EXERCISE DIRECTIONS
All records are to be printed exactly as they appear.

Dataset entries
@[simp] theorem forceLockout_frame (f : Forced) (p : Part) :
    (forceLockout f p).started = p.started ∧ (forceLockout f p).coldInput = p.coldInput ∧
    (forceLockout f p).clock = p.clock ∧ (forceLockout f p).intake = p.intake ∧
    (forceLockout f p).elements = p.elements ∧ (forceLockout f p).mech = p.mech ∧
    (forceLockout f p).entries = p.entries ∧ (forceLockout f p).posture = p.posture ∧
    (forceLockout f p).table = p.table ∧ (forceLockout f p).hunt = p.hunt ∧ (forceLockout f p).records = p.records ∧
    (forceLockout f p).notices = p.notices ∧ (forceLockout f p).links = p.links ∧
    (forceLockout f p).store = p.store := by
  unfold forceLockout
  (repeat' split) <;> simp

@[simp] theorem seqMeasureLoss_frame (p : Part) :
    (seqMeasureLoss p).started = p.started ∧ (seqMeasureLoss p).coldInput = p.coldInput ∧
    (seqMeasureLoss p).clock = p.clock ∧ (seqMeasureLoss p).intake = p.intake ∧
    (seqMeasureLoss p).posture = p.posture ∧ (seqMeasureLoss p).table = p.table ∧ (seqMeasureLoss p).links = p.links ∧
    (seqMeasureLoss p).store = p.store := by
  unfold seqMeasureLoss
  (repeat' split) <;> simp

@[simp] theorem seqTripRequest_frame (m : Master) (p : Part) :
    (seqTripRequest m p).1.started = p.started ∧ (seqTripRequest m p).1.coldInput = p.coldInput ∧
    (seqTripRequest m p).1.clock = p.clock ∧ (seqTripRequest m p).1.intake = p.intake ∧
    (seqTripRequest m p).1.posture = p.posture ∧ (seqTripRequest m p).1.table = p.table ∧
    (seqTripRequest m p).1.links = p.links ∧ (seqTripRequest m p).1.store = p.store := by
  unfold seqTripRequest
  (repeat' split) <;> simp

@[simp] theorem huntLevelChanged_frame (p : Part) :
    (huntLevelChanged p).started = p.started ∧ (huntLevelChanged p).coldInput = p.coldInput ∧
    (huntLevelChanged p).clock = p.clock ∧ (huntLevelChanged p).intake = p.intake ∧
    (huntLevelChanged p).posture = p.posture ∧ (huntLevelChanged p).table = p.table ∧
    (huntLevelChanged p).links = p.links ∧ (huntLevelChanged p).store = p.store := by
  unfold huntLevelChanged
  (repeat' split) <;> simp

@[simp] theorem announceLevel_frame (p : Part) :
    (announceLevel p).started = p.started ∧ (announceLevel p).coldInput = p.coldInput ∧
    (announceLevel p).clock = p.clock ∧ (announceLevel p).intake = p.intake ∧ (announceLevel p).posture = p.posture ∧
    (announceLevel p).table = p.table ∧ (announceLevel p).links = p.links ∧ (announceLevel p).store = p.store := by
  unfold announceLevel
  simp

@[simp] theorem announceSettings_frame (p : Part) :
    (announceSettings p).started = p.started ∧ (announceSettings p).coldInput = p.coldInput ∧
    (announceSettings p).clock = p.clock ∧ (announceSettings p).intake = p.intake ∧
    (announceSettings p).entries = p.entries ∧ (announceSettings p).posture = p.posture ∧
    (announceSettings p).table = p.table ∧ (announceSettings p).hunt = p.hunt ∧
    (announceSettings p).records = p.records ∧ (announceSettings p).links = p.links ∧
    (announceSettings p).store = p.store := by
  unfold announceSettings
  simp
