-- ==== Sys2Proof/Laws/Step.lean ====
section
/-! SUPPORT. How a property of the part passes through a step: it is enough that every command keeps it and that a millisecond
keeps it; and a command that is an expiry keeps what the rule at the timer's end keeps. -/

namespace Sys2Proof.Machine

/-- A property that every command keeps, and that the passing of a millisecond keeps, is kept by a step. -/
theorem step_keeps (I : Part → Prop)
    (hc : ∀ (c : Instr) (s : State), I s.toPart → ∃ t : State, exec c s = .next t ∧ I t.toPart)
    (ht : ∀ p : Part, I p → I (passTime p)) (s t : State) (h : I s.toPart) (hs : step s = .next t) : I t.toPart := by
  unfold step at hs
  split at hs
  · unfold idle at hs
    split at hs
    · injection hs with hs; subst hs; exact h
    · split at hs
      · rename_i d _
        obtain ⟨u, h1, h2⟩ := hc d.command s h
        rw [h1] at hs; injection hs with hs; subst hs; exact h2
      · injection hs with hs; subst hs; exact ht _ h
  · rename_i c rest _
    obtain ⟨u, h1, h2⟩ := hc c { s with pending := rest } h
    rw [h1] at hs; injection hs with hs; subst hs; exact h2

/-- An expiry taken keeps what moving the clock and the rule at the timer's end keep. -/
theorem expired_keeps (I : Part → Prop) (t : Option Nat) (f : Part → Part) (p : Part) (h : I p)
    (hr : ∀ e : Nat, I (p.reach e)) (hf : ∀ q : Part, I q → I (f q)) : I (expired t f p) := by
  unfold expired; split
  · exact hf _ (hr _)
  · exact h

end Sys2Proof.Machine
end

ANSWER SECTION
@[simp] theorem forceLockout_frame (f : Forced) (p : Part) :
    (forceLockout f p).started = p.started ∧ (forceLockout f p).coldInput = p.coldInput ∧
    (forceLockout f p).clock = p.clock ∧ (forceLockout f p).intake = p.intake ∧
    (forceLockout f p).elements = p.elements ∧ (forceLockout f p).mech = p.mech ∧
    (forceLockout f p).entries = p.entries ∧ (forceLockout f p).posture = p.posture ∧
    (forceLockout f p).table = p.table ∧ (forceLockout f p).hunt = p.hunt ∧ (forceLockout f p).records = p.records ∧
    (forceLockout f p).notices = p.notices ∧ (forceLockout f p).links = p.links ∧
    (forceLockout f p).store = p.store := by
  unfold forceLockout
  (repeat' split) <;> simp

@[simp] theorem seqMeasureLoss_frame (p : Part) :
    (seqMeasureLoss p).started = p.started ∧ (seqMeasureLoss p).coldInput = p.coldInput ∧
    (seqMeasureLoss p).clock = p.clock ∧ (seqMeasureLoss p).intake = p.intake ∧
    (seqMeasureLoss p).posture = p.posture ∧ (seqMeasureLoss p).table = p.table ∧ (seqMeasureLoss p).links = p.links ∧
    (seqMeasureLoss p).store = p.store := by
  unfold seqMeasureLoss
  (repeat' split) <;> simp

@[simp] theorem seqTripRequest_frame (m : Master) (p : Part) :
    (seqTripRequest m p).1.started = p.started ∧ (seqTripRequest m p).1.coldInput = p.coldInput ∧
    (seqTripRequest m p).1.clock = p.clock ∧ (seqTripRequest m p).1.intake = p.intake ∧
    (seqTripRequest m p).1.posture = p.posture ∧ (seqTripRequest m p).1.table = p.table ∧
    (seqTripRequest m p).1.links = p.links ∧ (seqTripRequest m p).1.store = p.store := by
  unfold seqTripRequest
  (repeat' split) <;> simp

@[simp] theorem huntLevelChanged_frame (p : Part) :
    (huntLevelChanged p).started = p.started ∧ (huntLevelChanged p).coldInput = p.coldInput ∧
    (huntLevelChanged p).clock = p.clock ∧ (huntLevelChanged p).intake = p.intake ∧
    (huntLevelChanged p).posture = p.posture ∧ (huntLevelChanged p).table = p.table ∧
    (huntLevelChanged p).links = p.links ∧ (huntLevelChanged p).store = p.store := by
  unfold huntLevelChanged
  (repeat' split) <;> simp

@[simp] theorem announceLevel_frame (p : Part) :
    (announceLevel p).started = p.started ∧ (announceLevel p).coldInput = p.coldInput ∧
    (announceLevel p).clock = p.clock ∧ (announceLevel p).intake = p.intake ∧ (announceLevel p).posture = p.posture ∧
    (announceLevel p).table = p.table ∧ (announceLevel p).links = p.links ∧ (announceLevel p).store = p.store := by
  unfold announceLevel
  simp

@[simp] theorem announceSettings_frame (p : Part) :
    (announceSettings p).started = p.started ∧ (announceSettings p).coldInput = p.coldInput ∧
    (announceSettings p).clock = p.clock ∧ (announceSettings p).intake = p.intake ∧
    (announceSettings p).entries = p.entries ∧ (announceSettings p).posture = p.posture ∧
    (announceSettings p).table = p.table ∧ (announceSettings p).hunt = p.hunt ∧
    (announceSettings p).records = p.records ∧ (announceSettings p).links = p.links ∧
    (announceSettings p).store = p.store := by
  unfold announceSettings
  simp
-- ==== Sys2Proof/Laws/Step.lean ====
section
/-! SUPPORT. How a property of the part passes through a step: it is enough that every command keeps it and that a millisecond
keeps it; and a command that is an expiry keeps what the rule at the timer's end keeps. -/

namespace Sys2Proof.Machine

/-- A property that every command keeps, and that the passing of a millisecond keeps, is kept by a step. -/
theorem step_keeps (I : Part → Prop)
    (hc : ∀ (c : Instr) (s : State), I s.toPart → ∃ t : State, exec c s = .next t ∧ I t.toPart)
    (ht : ∀ p : Part, I p → I (passTime p)) (s t : State) (h : I s.toPart) (hs : step s = .next t) : I t.toPart := by
  unfold step at hs
  split at hs
  · unfold idle at hs
    split at hs
    · injection hs with hs; subst hs; exact h
    · split at hs
      · rename_i d _
        obtain ⟨u, h1, h2⟩ := hc d.command s h
        rw [h1] at hs; injection hs with hs; subst hs; exact h2
      · injection hs with hs; subst hs; exact ht _ h
  · rename_i c rest _
    obtain ⟨u, h1, h2⟩ := hc c { s with pending := rest } h
    rw [h1] at hs; injection hs with hs; subst hs; exact h2

/-- An expiry taken keeps what moving the clock and the rule at the timer's end keep. -/
theorem expired_keeps (I : Part → Prop) (t : Option Nat) (f : Part → Part) (p : Part) (h : I p)
    (hr : ∀ e : Nat, I (p.reach e)) (hf : ∀ q : Part, I q → I (f q)) : I (expired t f p) := by
  unfold expired; split
  · exact hf _ (hr _)
  · exact h

end Sys2Proof.Machine
end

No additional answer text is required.